Cambodia's Khmer Rouge Trial under Treta

VOA
Febrero 27, 2007, 21:30 EST

It has been almost 10 years since Cambodia and the United Nations began preparing to try the former leaders of the Khmer Rouge but no one has yet appeared before a judge.

The ultra-Maoist group ruled Cambodia and killed almost two million people in the late 1970s. Its surviving leaders are now old and frail and many people fear that they will die before facing justice.

The Cambodian government blames the delay in opening an international tribunal on what it calls "issues of procedure". For several years, the government and the United Nations have debated what legal procedures to follow.

Spokeswoman for the Khmer Rouge Tribunal, Helen Jarvis, said, "I think it is a really complex operation to harmonize Cambodian law and procedure with international standards and at the same time also to harmonize the work of people from 11 different countries and different legal systems. Perhaps I think in retrospect we can say we were overly optimistic that this operation could be done more quickly."


One area of dispute: many Cambodian judges do not want foreigners serving as defense attorneys.

The U.N. also is concerned about Cambodia's insistence that domestic law take precedence over international law during the tribunal.

Cambodian judges will hold the majority in the tribunal panels but many Cambodians and outside legal experts consider the country's judiciary hopelessly corrupt.

Concerns about corruption are so severe that this week the U.N. Development Program said it is auditing the tribunal's finances because of questions about hiring procedures. There have been allegations from aid organizations that Cambodians had to bribe government officials to get jobs with the tribunal.

It took several years to find donors to fund the tribunal - another factor in the delay. A few years ago Japan, France, Germany, Britain, Australia, India and the European Union pledged to cover most of the costs, estimated to be $59 million over three years.

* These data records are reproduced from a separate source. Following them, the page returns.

-- ==== Sys2Proof/Machine/Collective.lean ====
section
/-! DEFINITION. What the engines take from a block's ports and post into them, and the collective engine
(spec/08_core_tile_store_and_counts.md R170, spec/22_fabric.md R350 to R352). -/

namespace Sys2Proof.Machine

/-! ## The engine's view of a block's memory -/

/-- The place of an address that a descriptor of the block names. The engine reaches the physical core that a window address
names, not the block through the window of its launch core (R309). -/
def engPlace (s : State) (b : Block) (va : Word) (use : Use) : Option Place :=
  if inWindow va then (windowPlace s b false va).filter fun p => match p with | .pad _ | .other .. => true | _ => false
  else match engTr s (s.part b.part) va use with
    | .ok (.phys pa) => some (.phys pa)
    | _ => none

/-- The pages of a range that lie outside the windows. -/
def engPages (va : Word) (n : Nat) : List Word := if inWindow va then [] else pagesOf va n

/-- The lines of a range outside the windows are the device's. -/
def engSnoop (p : Partition) (s : State) (x : Word × Nat) : State := if inWindow x.1 then s else snoopBy (engTr s p) s x

/-- Bytes at an address, and whether a granule of theirs is poisoned. -/
def engRead (s : State) (b : Block) (va : Word) : Nat → Option (Nat × Bool)
  | 0 => some (0, false)
  | n + 1 => match engPlace s b va .load, engRead s b (va + 1) n with
    | some (.pad o), some (v, q) => some ((b.pad.byte o).toNat + 256 * v, q || b.pad.granule (o / 4))
    | some (.other id o), some (v, q) => let m := (s.block id).pad; some ((m.byte o).toNat + 256 * v, q || m.granule (o / 4))
    | some (.phys pa), some (v, q) => some ((s.mem.byte pa).toNat + 256 * v, q || s.mem.granule (pa / 4))
    | _, _ => none

/-- Bytes written at an address of a block; a byte whose address no longer translates is left out. -/
def engWrite (id : Nat) (poison : Bool) : List Byte → Word → State → State
  | [], _, s => s
  | x :: r, va, s =>
    let b := s.block id
    engWrite id poison r (va + 1) (match engPlace s b va .store with
      | some (.pad o) => s.setBlock id { b with pad := (b.pad.setByte o x).setGranule (o / 4) poison }
      | some (.other k o) => let y := s.block k; s.setBlock k { y with pad := (y.pad.setByte o x).setGranule (o / 4) poison }
      | some (.phys pa) => s.write pa 1 fun m => (m.setByte pa x).setGranule (pa / 4) poison
      | _ => s)

/-- Does every page of a range translate? -/
def engMapped (s : State) (b : Block) (va : Word) (n : Nat) (use : Use) : Bool :=
  n == 0 || ((List.range ((n + 4095) / 4096)).all fun i => (engPlace s b (va + BitVec.ofNat 64 (4096 * i)) use).isSome) &&
    (engPlace s b (va + BitVec.ofNat 64 (n - 1)) use).isSome

/-! ## Descriptors and groups (R350) -/

/-- The size of an element of a TYPE, in bytes. -/
def typeBytes (ty : Nat) : Nat := if ty = 0 ∨ ty = 3 then 4 else if ty = 7 then 8 else 2

/-- The elements that the member of a rank receives, as first and count (R350; a reduce-scatter by
notes/assumptions/38.md). -/
def dstElems (op count nmem rank : Nat) : Nat × Nat :=
  match op with
  | 0 => (0, 0)
  | 4 => (0, nmem * count)
  | 5 => (rank * count / nmem, (rank + 1) * count / nmem - rank * count / nmem)
  | _ => (0, count)

/-- The members of a group, as package and core, in rank order. -/
def groupOf (s : State) (b : Block) (group : Word) : Option (List (Nat × Nat)) :=
  match engRead s b group 8 with
  | some (h, false) =>
    let n := fld h 0 4
    if fld h 4 4 ≠ 0 ∨ n < 2 ∨ 1024 < n then none
    else match engRead s b (group + 8) (4 * n) with
      | some (x, false) =>
        let l := (List.range n).map fun i => fld x (4 * i) 4
        if l.all fun e => decide (e < 2 ^ 18) then some (l.map fun e => (e % 256, e / 256)) else none
      | _ => none
  | _ => none

/-- The fields of a descriptor that R350 limits. -/
def descOk (x : Nat) : Bool :=
  decide (fld x 0 1 ≤ 5) && (decide (fld x 1 1 ≤ 3) || fld x 1 1 == 7) && zeroFrom x 2 3 &&
    decide (1 ≤ fld x 0x10 8) && decide (fld x 0x10 8 ≤ 2 ^ 24) && zeroFrom x 0x30 0x3F

/-- The member that a good descriptor of a block makes. -/
def memberOf (s : State) (id : Nat) (b : Block) (x : Nat) : Option Member :=
  if !descOk x then none
  else match groupOf s b (quad x 8) with
    | none => none
    | some g =>
      let op := fld x 0 1
      let size := typeBytes (fld x 1 1)
      let count := fld x 0x10 8
      match g.findIdx? fun e => e.1 == s.fabid.toNat && e.2 == b.mig.lcore.toNat with
      | none => none
      | some rank =>
        let reads := if op = 0 ∨ (op = 1 ∧ rank ≠ 0) then 0 else size * count
        if engMapped s b (quad x 0x18) reads .load && engMapped s b (quad x 0x20) (size * (dstElems op count g.length rank).2) .store then
          some ⟨id, b.part, op, fld x 1 1, BitVec.ofNat 32 (fld x 4 4), quad x 8, count, quad x 0x18, quad x 0x20, quad x 0x28,
            rank, g.length, s.now b.core, false, none, g⟩
        else none

/-- A result element. -/
def resultWord (status : Nat) (tag : BitVec 32) : Word := BitVec.ofNat 64 (status * 2 ^ 56 + tag.toNat)

/-- TAG where the push names no descriptor: free, as R350 states none. -/
def freeTag (s : State) : BitVec 32 := Config.freeByte s.free ++ (Config.freeByte (s.free + 1) ++
  (Config.freeByte (s.free + 2) ++ Config.freeByte (s.free + 3)))

/-! ## TAKE and POST (R170, R258, R350) -/

/-- Does an element name a descriptor in the scratchpad of the block's core? -/
def descAt (b : Block) (v : Word) : Bool :=
  v.toNat % 64 == 0 && inWindow v && windowCore v == b.core && (padOffset b v).isSome && (padOffset b (v + 63)).isSome

/-- How many bytes of a group record are read. -/
def groupBytes (s : State) (b : Block) (group : Word) : Nat :=
  8 + 4 * match engRead s b group 8 with
    | some (h, false) => min (fld h 0 4) 1024
    | _ => 0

The United Nations is wary of associating itself with a trial that falls short of international legal standards.

The U.S. ambassador to Cambodia, Joseph Mussomeli, says his government is withholding support for the trials for now.

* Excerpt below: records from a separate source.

/-! ## Scalar words -/

/-- R94: the register and immediate forms of the scalar half, and their codes. A word that runs writes the result of the table to s[d],
poisoned where a source is, and nothing else changes: no other register, no flag but those of an overtaken latch, no
memory. In the immediate forms y is the sign-extended field, or the literal where the word carries one. -/
def Obligations.ScalarForms : Prop :=
  (∀ (s : State) (d a b : SReg),
      ScalarResult s (.add d a b) d (s.sReg a + s.sReg b) [.s a, .s b] ∧
      ScalarResult s (.sub d a b) d (s.sReg a - s.sReg b) [.s a, .s b] ∧
      ScalarResult s (.mul d a b) d (BitVec.ofInt 64 ((s.sReg a).toInt * (s.sReg b).toInt)) [.s a, .s b] ∧
      ScalarResult s (.mulh d a b) d (BitVec.ofInt 64 ((s.sReg a).toInt * (s.sReg b).toInt / 2 ^ 64)) [.s a, .s b] ∧
      ScalarResult s (.mulhn d a b) d (BitVec.ofNat 64 ((s.sReg a).toNat * (s.sReg b).toNat / 2 ^ 64)) [.s a, .s b] ∧
      ScalarResult s (.and d a b) d (s.sReg a &&& s.sReg b) [.s a, .s b] ∧
      ScalarResult s (.or d a b) d (s.sReg a ||| s.sReg b) [.s a, .s b] ∧
      ScalarResult s (.xor d a b) d (s.sReg a ^^^ s.sReg b) [.s a, .s b] ∧
      ScalarResult s (.andn d a b) d (s.sReg a &&& ~~~s.sReg b) [.s a, .s b] ∧
      ScalarResult s (.shl d a b) d (s.sReg a <<< ((s.sReg b).toNat % 64)) [.s a, .s b] ∧
      ScalarResult s (.shr d a b) d (s.sReg a >>> ((s.sReg b).toNat % 64)) [.s a, .s b] ∧
      ScalarResult s (.sar d a b) d (BitVec.ofInt 64 ((s.sReg a).toInt / 2 ^ ((s.sReg b).toNat % 64))) [.s a, .s b] ∧
      ScalarResult s (.ror d a b) d
        (s.sReg a >>> ((s.sReg b).toNat % 64) ||| s.sReg a <<< (64 - (s.sReg b).toNat % 64)) [.s a, .s b] ∧
      ScalarResult s (.min d a b) d (BitVec.ofInt 64 (min (s.sReg a).toInt (s.sReg b).toInt)) [.s a, .s b] ∧
      ScalarResult s (.max d a b) d (BitVec.ofInt 64 (max (s.sReg a).toInt (s.sReg b).toInt)) [.s a, .s b] ∧
      ScalarResult s (.minn d a b) d (BitVec.ofNat 64 (min (s.sReg a).toNat (s.sReg b).toNat)) [.s a, .s b] ∧
      ScalarResult s (.maxn d a b) d (BitVec.ofNat 64 (max (s.sReg a).toNat (s.sReg b).toNat)) [.s a, .s b] ∧
      ScalarResult s (.seq d a b) d (if s.sReg a = s.sReg b then 1 else 0) [.s a, .s b] ∧
      ScalarResult s (.slt d a b) d (if (s.sReg a).toInt < (s.sReg b).toInt then 1 else 0) [.s a, .s b] ∧
      ScalarResult s (.sltn d a b) d (if (s.sReg a).toNat < (s.sReg b).toNat then 1 else 0) [.s a, .s b] ∧
      (∀ n, n ≤ 64 → (∀ j < 64, (s.sReg a).getLsbD (63 - j) = true → n ≤ j) →
        (n = 64 ∨ (s.sReg a).getLsbD (63 - n) = true) → ScalarResult s (.clz d a) d (BitVec.ofNat 64 n) [.s a]) ∧
      ScalarResult s (.popc d a) d
        (BitVec.ofNat 64 ((List.range 64).map fun j => ((s.sReg a).getLsbD j).toNat).sum) [.s a] ∧
      ScalarResult s (.mov d a) d (s.sReg a) [.s a]) ∧
  (∀ (s : State) (d a : SReg) (im : Imm 10) (y : Word),
      (match im with | .short v => y.toInt = v.toInt | .lit v => y = v) →
      ScalarResult s (.addi d a im) d (s.sReg a + y) [.s a] ∧
      ScalarResult s (.andi d a im) d (s.sReg a &&& y) [.s a] ∧
      ScalarResult s (.ori d a im) d (s.sReg a ||| y) [.s a] ∧
      ScalarResult s (.xori d a im) d (s.sReg a ^^^ y) [.s a] ∧
      ScalarResult s (.shli d a im) d (s.sReg a <<< (y.toNat % 64)) [.s a] ∧
      ScalarResult s (.shri d a im) d (s.sReg a >>> (y.toNat % 64)) [.s a] ∧
      ScalarResult s (.sari d a im) d (BitVec.ofInt 64 ((s.sReg a).toInt / 2 ^ (y.toNat % 64))) [.s a] ∧
      ScalarResult s (.rori d a im) d (s.sReg a >>> (y.toNat % 64) ||| s.sReg a <<< (64 - y.toNat % 64)) [.s a] ∧
      ScalarResult s (.slti d a im) d (if (s.sReg a).toInt < y.toInt then 1 else 0) [.s a] ∧
      ScalarResult s (.movi d im) d y []) ∧
  (∀ (d a b : SReg) (y : Imm 10), ∀ p ∈ ([(.add d a b, 0x01), (.sub d a b, 0x02), (.mul d a b, 0x03), (.mulh d a b, 0x04),
      (.mulhn d a b, 0x05), (.and d a b, 0x06), (.or d a b, 0x07), (.xor d a b, 0x08), (.andn d a b, 0x09), (.shl d a b, 0x0A),
      (.shr d a b, 0x0B), (.sar d a b, 0x0C), (.ror d a b, 0x0D), (.min d a b, 0x0E), (.max d a b, 0x0F), (.minn d a b, 0x10),
      (.maxn d a b, 0x11), (.seq d a b, 0x12), (.slt d a b, 0x13), (.sltn d a b, 0x14), (.clz d a, 0x15), (.popc d a, 0x16),
      (.mov d a, 0x17), (.addi d a y, 0x20), (.andi d a y, 0x21), (.ori d a y, 0x22), (.xori d a y, 0x23), (.shli d a y, 0x24),
      (.shri d a y, 0x25), (.sari d a y, 0x26), (.rori d a y, 0x27), (.slti d a y, 0x28), (.movi d y, 0x29)] : List (Instr × Nat)),
    (encScalarHalf p.1).map (·.1.getLast?) = some (some p.2)) ∧
  (∀ z b a d lit x, a ≠ 0 → decScalarHalf z b a d 0x29 lit = some x → x.zero = false)

/-- R95: the predicate forms, their codes, and the two words that the rule writes out. A predicate is written at once, so it
guards words from the next stream cycle on.
R102: EXTR reads bits above 63 as zero; INSR replaces the bits from pos, and reads s[d] as a source. R96: division.
The result, poisoned where a source is, waits for its delivery, and the destination carries a pending mark; nothing
else changes. -/
def Obligations.PredicatesAndBitFields : Prop :=
  ((∀ (s : State) (d : PReg) (a b : SReg),
     PredicateResult s (.peq d a b) d (decide (s.sReg a = s.sReg b)) [.s a, .s b] ∧
     PredicateResult s (.pne d a b) d (decide (s.sReg a ≠ s.sReg b)) [.s a, .s b] ∧
     PredicateResult s (.plt d a b) d (decide ((s.sReg a).toInt < (s.sReg b).toInt)) [.s a, .s b] ∧
     PredicateResult s (.pge d a b) d (decide ((s.sReg b).toInt ≤ (s.sReg a).toInt)) [.s a, .s b] ∧
     PredicateResult s (.pltn d a b) d (decide ((s.sReg a).toNat < (s.sReg b).toNat)) [.s a, .s b] ∧
     PredicateResult s (.pgen d a b) d (decide ((s.sReg b).toNat ≤ (s.sReg a).toNat)) [.s a, .s b] ∧
     PredicateResult s (.ptst d a b) d (decide (s.sReg a &&& s.sReg b ≠ 0)) [.s a, .s b]) ∧
   (∀ (s : State) (d a b : PReg),
     PredicateResult s (.pand d a b) d (s.pReg a && s.pReg b) [.p a, .p b] ∧
     PredicateResult s (.por d a b) d (s.pReg a || s.pReg b) [.p a, .p b] ∧
     PredicateResult s (.pxor d a b) d (s.pReg a != s.pReg b) [.p a, .p b] ∧
     PredicateResult s (.pnot d a) d (!s.pReg a) [.p a]) ∧
   (∀ (d p q : PReg) (a b : SReg), ∀ x ∈ ([(.peq d a b, 0x30), (.pne d a b, 0x31), (.plt d a b, 0x32), (.pge d a b, 0x33),
       (.pltn d a b, 0x34), (.pgen d a b, 0x35), (.ptst d a b, 0x36), (.pand d p q, 0x38), (.por d p q, 0x39), (.pxor d p q, 0x3A),
       (.pnot d p, 0x3B)] : List (Instr × Nat)), (encScalarHalf x.1).map (·.1.getLast?) = some (some x.2)) ∧
   decode false 0x000C_0453_0000_0000 0 = .ok ⟨Hdr.default, .pair (.peq 2 5 6) .vnop⟩ ∧
   decode false 0x0008_063F_E000_0000 0 = .ok ⟨Hdr.default, .pair (.addi 3 3 (.short (-8))) .vnop⟩) ∧
  ((∀ (s : State) (d a : SReg) (pos len1 : Fin 64) (x : Word),
       ((∀ j < 64, x.getLsbD j = (decide (j ≤ len1.val) && (s.sReg a).getLsbD (pos.val + j))) →
         ScalarResult s (.extr d a pos len1) d x [.s a]) ∧
       ((∀ j < 64, x.getLsbD j =
           if pos.val ≤ j ∧ j ≤ pos.val + len1.val then (s.sReg a).getLsbD (j - pos.val) else (s.sReg d).getLsbD j) →
         ScalarResult s (.insr d a pos len1) d x [.s a, .s d])) ∧
   (∀ (s : State) (d a b : SReg),
       let x := s.sReg a
       let y := s.sReg b
       let Later (i : Instr) (q : Word) : Prop := Runs i s → exec i s = .next (agentDid s { s.ag with
         pend := s.ag.pend ++ [.s d]
         ready := s.ag.ready ++ [⟨.s d, q.setWidth 2048, BitVec.allOnes 64, s.ag.anyPoisoned [.s a, .s b]⟩] })
       Later (.div d a b) (if y = 0 then BitVec.allOnes 64 else BitVec.ofInt 64 (x.toInt.tdiv y.toInt)) ∧
       Later (.divn d a b) (if y = 0 then BitVec.allOnes 64 else BitVec.ofNat 64 (x.toNat / y.toNat)) ∧
       Later (.rem d a b) (if y = 0 then x else BitVec.ofInt 64 (x.toInt - y.toInt * x.toInt.tdiv y.toInt)) ∧
       Later (.remn d a b) (if y = 0 then x else BitVec.ofNat 64 (x.toNat % y.toNat))))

"I always say that the only thing worse than no trial at all would be a trial that's a farce," he said. "We are still assessing whether we can directly support, and we have not reached the conclusion we can do that yet because frankly we are not yet completely convinced that the trial will meet international standards."

Some human rights activists say the real reason for the delay is that the Cambodian government includes many former Khmer Rouge members.

Lawyer Theary Seng is a survivor of the Khmer Rouge era and heads Cambodia's Center for Social Development.

"We know that this Cambodian government never truly genuinely wanted a Khmer Rouge tribunal because many of the current government officials were former Khmer Rouge soldiers," Seng said. "They could be implicated in a way that could tarnish their reputation and their history."

Among them are Prime Minister Hun Sen and Heng Samrin, a senior leader of the ruling Cambodian People's Party. Both were in the Khmer Rouge as very young adults, and both later took part in a Vietnamese invasion that toppled the Maoist government. However, the prime minister has endorsed holding the tribunal.

There had been hope that the tribunal would start investigating cases and filing charges this year, but that may not happen. In March, a rules committee will meet to try to resolve the procedural differences.

If there is an agreement, then the Cambodian National Assembly must vote to approve it, probably in April, before proceedings can begin. That means, lawyers and tribunal staff members say, it will be 2008 before hearings begin.

However, political analysts, some U.N. staff and even some judges privately say that if no agreement is reached, there is a danger that the United Nations might abandon the effort entirely.